Record performance of dual-gate organic TFT-based RFID circuit

Feb 09, 2010
64-bit organic transponder chip based on dual-gate thin-film-transistor technology, achieving 4.3kb/s data rate.

At today's International Solid State Circuit Conference (ISSCC), Holst Centre, Imec and TNO present a dual-gate-based organic RFID chip with record data rate and lowest reported operating voltage. For the first time, the advantages of dual gate transistors in circuit speed and robustness have thereby been exploited in a complex organic-electronic circuit.

Organic RFID tags are one of the drivers of flexible electronics research and development.

The current result of a 64-bit transponder circuit at 4.3kb/s shows an improvement of over a factor two compared to the result reported last year at ISSCC. What’s more, results show that chips start to operate at lower voltages (down to 10V), making them more suitable for capacitive and inductive coupling with a readout station.

Main reason behind the increased performance is the use of a dual gate unipolar transistor technology, adapted from rollable-display company Polymer Vision, one of the partners in the Holst Centre research programs. Using a dual gate allows controlling the threshold voltage (Vt) and the thus obtained multiple-Vt technology leads to more robust circuits.

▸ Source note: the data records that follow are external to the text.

-- ==== Sys2Proof/Laws/PatrolLaws.lean ====
section
/-! SUPPORT. The operations of the Patrol Engine, the quiet window and settle: each is a Settled step, which moves no region
entry, opens no window and touches nothing outside the patrol's reach, and each keeps the engine state in agreement with
the slots and the window. -/

namespace Sys2Proof.Machine

open Sys2Proof

/-- The effect of the Patrol Engine's own actions. -/
def Settled (s t : State) : Prop :=
  AlertStep s.link t.link ∧ WorkStep s.port.accesses s.wbq t.port.accesses t.wbq ∧ s.report.Later t.report ∧
  (TsqBounded s.patrol.tsq → TsqBounded t.patrol.tsq) ∧
  t.repair.jobs.length = s.repair.jobs.length ∧
  t.regions.map Region.entry = s.regions.map Region.entry ∧
  (s.window = none → t.window = none) ∧
  t = { s with link := { s.link with returns := t.link.returns }
               port := { s.port with accesses := t.port.accesses }
               wbq := t.wbq, regions := t.regions, patrol := t.patrol, window := t.window
               repair := { s.repair with jobs := t.repair.jobs }, report := t.report, counters := t.counters }

theorem Settled.refl (s : State) : Settled s s := ⟨.refl _, .refl _ _, .refl _, id, rfl, rfl, id, rfl⟩

theorem Settled.trans {a b c : State} (h : Settled a b) (k : Settled b c) : Settled a c := by
  obtain ⟨h1, h2, h3, h4, h5, h6, h7, h8⟩ := h
  obtain ⟨k1, k2, k3, k4, k5, k6, k7, k8⟩ := k
  refine ⟨h1.trans k1, h2.trans k2, h3.trans k3, k4 ∘ h4, k5.trans h5, k6.trans h6, k7 ∘ h7, ?_⟩
  rw [k8, h8]

theorem Settled.ite {p : Prop} [Decidable p] {s a b : State} (h : Settled s a) (k : Settled s b) :
    Settled s (if p then a else b) := by split <;> assumption

theorem Noted.settled {s t : State} (h : Noted s t) : Settled s t := by
  obtain ⟨h1, h2, h3, h4⟩ := h
  rw [h4]
  exact ⟨h1.only, h2, h3, id, rfl, rfl, id, rfl⟩

theorem Settled.count (c : Ctr) (s : State) : Settled s (count c s) := (Noted.count c s).settled

theorem Settled.raise (c : Cause) (s : State) : Settled s (raise c s) := (raise_alerted c s).noted.settled

theorem Settled.record (r : Record) (s : State) : Settled s (handRecord r s) := (handRecord_noted r s).settled

theorem Settled.take (line : Nat) (kind : AccessKind) (phase : Phase) (s : State) (hw : kind ≠ .writeBack)
    (ht : kind.tag? = none) : Settled s (takeAccess line kind phase s) := (Noted.takeAccess line kind phase s hw ht).settled

/-- The patrol's state replaced, the queue of targeted jobs within what it promises. -/
theorem Settled.patrol (s : State) (p : Patrol) (h : TsqBounded s.patrol.tsq → TsqBounded p.tsq) :
    Settled s { s with patrol := p } :=
  ⟨.refl _, .refl _ _, .refl _, h, rfl, rfl, id, rfl⟩

/-- The open window changed, or none opened. -/
theorem Settled.window (s : State) (w : Option Window) (h : s.window = none → w = none) :
    Settled s { s with window := w } :=
  ⟨.refl _, .refl _ _, .refl _, id, rfl, rfl, h, rfl⟩

/-- A region replaced by one with the same entry keeps every entry. -/
theorem entries_set (l : List Region) (i : Nat) (g : Region) (h : g.entry = (l.getD i {}).entry) :
    (l.set i g).map Region.entry = l.map Region.entry := by
  apply List.ext_getElem
  · simp
  · intro n h1 h2
    simp only [List.getElem_map, List.getElem_set]
    split
    · rename_i hn
      subst hn
      simp only [List.length_map] at h2
      rw [h]
      simp [List.getD, h2]
    · rfl

/-- A region whose status alone changes. -/
theorem Settled.region (i : Nat) (g : Region) (s : State) (h : g.entry = (regionAt s i).entry) :
    Settled s (setRegion i g s) :=
  ⟨.refl _, .refl _ _, .refl _, id, rfl, entries_set _ _ _ h, id, rfl⟩

theorem Settled.sweepState (i : Nat) (v : SweepState) (s : State) : Settled s (setSweepState i v s) :=
  .region i _ s rfl

theorem setRunningJob_settled (j : Job) (s : State) : Settled s (setRunningJob j s) := by
  unfold setRunningJob
  split
  · rename_i rest h
    refine ⟨.refl _, .refl _ _, .refl _, id, ?_, rfl, id, rfl⟩
    rw [h]
    rfl
  · exact .refl s

theorem takePair_settled (s : State) : Settled s (takePair s) := by
  unfold takePair
  split
  · exact .refl s
  · split
    · dsimp only
      split
      · exact ((Settled.take _ _ _ _ (by simp) rfl).trans (setRunningJob_settled _ _)).trans (.count _ _)
      · exact (Settled.take _ _ _ _ (by simp) rfl).trans (.take _ _ _ _ (by simp) rfl)
    · exact .refl s

theorem resumeCopy_settled (s : State) : Settled s (resumeCopy s) := .ite (.refl s) (takePair_settled s)

/-! ## The engine state, the slots and the window in agreement -/

/-- What a region shows of its sweep: whether its entry is valid, and its sweep state (R57). -/
def Region.standing (g : Region) : Bool × SweepState := (g.entry.valid, g.status.state)

/-- The regions named by the slots and the held record, and what each region shows of its sweep, as they were. -/
def SlotSame (s t : State) : Prop :=
  t.patrol.active.map Sweep.region = s.patrol.active.map Sweep.region ∧
  t.patrol.staged.map Staged.region = s.patrol.staged.map Staged.region ∧
  t.patrol.held.map Sweep.region = s.patrol.held.map Sweep.region ∧
  t.regions.map Region.standing = s.regions.map Region.standing

theorem SlotSame.refl (s : State) : SlotSame s s := ⟨rfl, rfl, rfl, rfl⟩

theorem SlotSame.trans {a b c : State} (h : SlotSame a b) (k : SlotSame b c) : SlotSame a c :=
  ⟨k.1.trans h.1, k.2.1.trans h.2.1, k.2.2.1.trans h.2.2.1, k.2.2.2.trans h.2.2.2⟩

theorem SlotSame.ite {p : Prop} [Decidable p] {s a b : State} (h : SlotSame s a) (k : SlotSame s b) :
    SlotSame s (if p then a else b) := by split <;> assumption

/-- The engine state, whether a window is open, the regions named by the slots and the held record, and what each region
shows of its sweep, as they were. -/
def EngineSame (s t : State) : Prop :=
  t.patrol.engine = s.patrol.engine ∧ t.window.isSome = s.window.isSome ∧ SlotSame s t

theorem EngineSame.refl (s : State) : EngineSame s s := ⟨rfl, rfl, .refl s⟩

theorem EngineSame.trans {a b c : State} (h : EngineSame a b) (k : EngineSame b c) : EngineSame a c :=
  ⟨k.1.trans h.1, k.2.1.trans h.2.1, h.2.2.trans k.2.2⟩

theorem EngineSame.legal {s t : State} (h : EngineSame s t) (k : EngineLegal s) : EngineLegal t := by
  obtain ⟨h1, h4, a, _, b, _⟩ := h
  have h2 : t.patrol.active.isSome = s.patrol.active.isSome := by simpa using congrArg Option.isSome a
  have h3 : t.patrol.held.isSome = s.patrol.held.isSome := by simpa using congrArg Option.isSome b
  obtain ⟨k1, k2, k3, k4⟩ := k
  have hw : s.window = none ↔ t.window = none := by
    cases hs : s.window <;> cases ht : t.window <;> simp [hs, ht] at h4 ⊢
  refine ⟨?_, ?_, ?_, ?_⟩
  · rw [h1, h2, ← hw]; exact k1
  · rw [h1, h2, h4]; exact k2
  · rw [h1, h2]; exact k3
  · rw [h1, h3]; exact k4

theorem Noted.engine {s t : State} (h : Noted s t) : EngineSame s t := by
  have := h.fields
  refine ⟨?_, ?_, ?_, ?_, ?_, ?_⟩ <;> simp [this]

theorem Alerted.engine {s t : State} (h : Alerted s t) : EngineSame s t := h.noted.engine

theorem resumeCopy_engine (s : State) : EngineSame s (resumeCopy s) := by
  obtain ⟨_, _, _, _, _, _, _, _, _, h⟩ := resumeCopy_inner s
  have hw : (resumeCopy s).window = s.window := by rw [h]
  have hp : (resumeCopy s).patrol = { s.patrol with tsq := (resumeCopy s).patrol.tsq } := by
    conv => lhs; rw [h]
  have hr : (resumeCopy s).regions = s.regions := by rw [h]
  exact ⟨by rw [hp], by rw [hw], by rw [hp], by rw [hp], by rw [hp], by rw [hr]⟩

/-! ## Pace and the window -/

theorem pacedSweep_region (m : AccessMode) (p : Nat) (t : Int) (w : Sweep) : (pacedSweep m p t w).region = w.region := by
  unfold pacedSweep
  cases m <;> dsimp only <;> repeat' split
  all_goals rfl

theorem reportRisk_settled (s : State) : Settled s (reportRisk s) := by
  unfold reportRisk
  split
  · split
    · exact (Settled.patrol s { s.patrol with active := some _ } id).trans ((Settled.raise _ _).trans (.count _ _))
    · exact .refl s
  · exact .refl s

theorem reportRisk_engine (s : State) : EngineSame s (reportRisk s) := by
  unfold reportRisk
  split
  · rename_i w h
    split
    · have h1 : EngineSame s { s with patrol := { s.patrol with active := some { w with atRiskReported := true } } } :=
        ⟨rfl, rfl, by simp [h], rfl, rfl, rfl⟩
      exact h1.trans ((raise_alerted _ _).engine.trans (Noted.count _ _).engine)
    · exact .refl s
  · exact .refl s

theorem recompute_settled (s : State) : Settled s (recompute s) := by
  unfold recompute
  split
  · exact (Settled.patrol s { s.patrol with active := some _ } id).trans (reportRisk_settled _)
  · exact .refl s

theorem recompute_engine (s : State) : EngineSame s (recompute s) := by
  unfold recompute
  split
  · rename_i w h
    have h1 : ∀ v : Sweep, v.region = w.region → EngineSame s { s with patrol := { s.patrol with active := some v } } :=
      fun v hv => ⟨rfl, rfl, by simp [h, hv], rfl, rfl, rfl⟩
    exact (h1 _ (pacedSweep_region _ _ _ _)).trans (reportRisk_engine _)
  · exact .refl s

theorem closeWindow_settled (s : State) : Settled s (closeWindow s) := by
  have h : ∀ u : State, Settled u (if u.patrol.engine = .paused
      then recompute { u with patrol := { u.patrol with engine := .running } } else u) := fun u =>
    .ite ((Settled.patrol u _ id).trans (recompute_settled _)) (.refl u)
  exact ((Settled.window s none fun _ => rfl).trans (h _)).trans (resumeCopy_settled _)

theorem closeWindow_window (s : State) : (closeWindow s).window = none := by
  have h : ∀ u : State, u.window = none → (if u.patrol.engine = .paused
      then recompute { u with patrol := { u.patrol with engine := .running } } else u).window = none := by
    intro u hu
    split
    · exact (recompute_settled _).2.2.2.2.2.2.1 hu
    · exact hu
  exact (resumeCopy_settled _).2.2.2.2.2.2.1 (h { s with window := none } rfl)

Dual-gate organic TFT (thin-film transistor) circuits have been reported before, but had never surpassed the complexity of basic inverters. Thanks to the tight collaboration within mixed teams of circuit designers and technology developers, Holst Centre, and TNO now report 99-stage dual-gate ring oscillators in various topologies, plus 64-bit RFID transponder chips using the same architecture.

Further and ongoing work will demonstrate the viability of the technology towards industrial uptake.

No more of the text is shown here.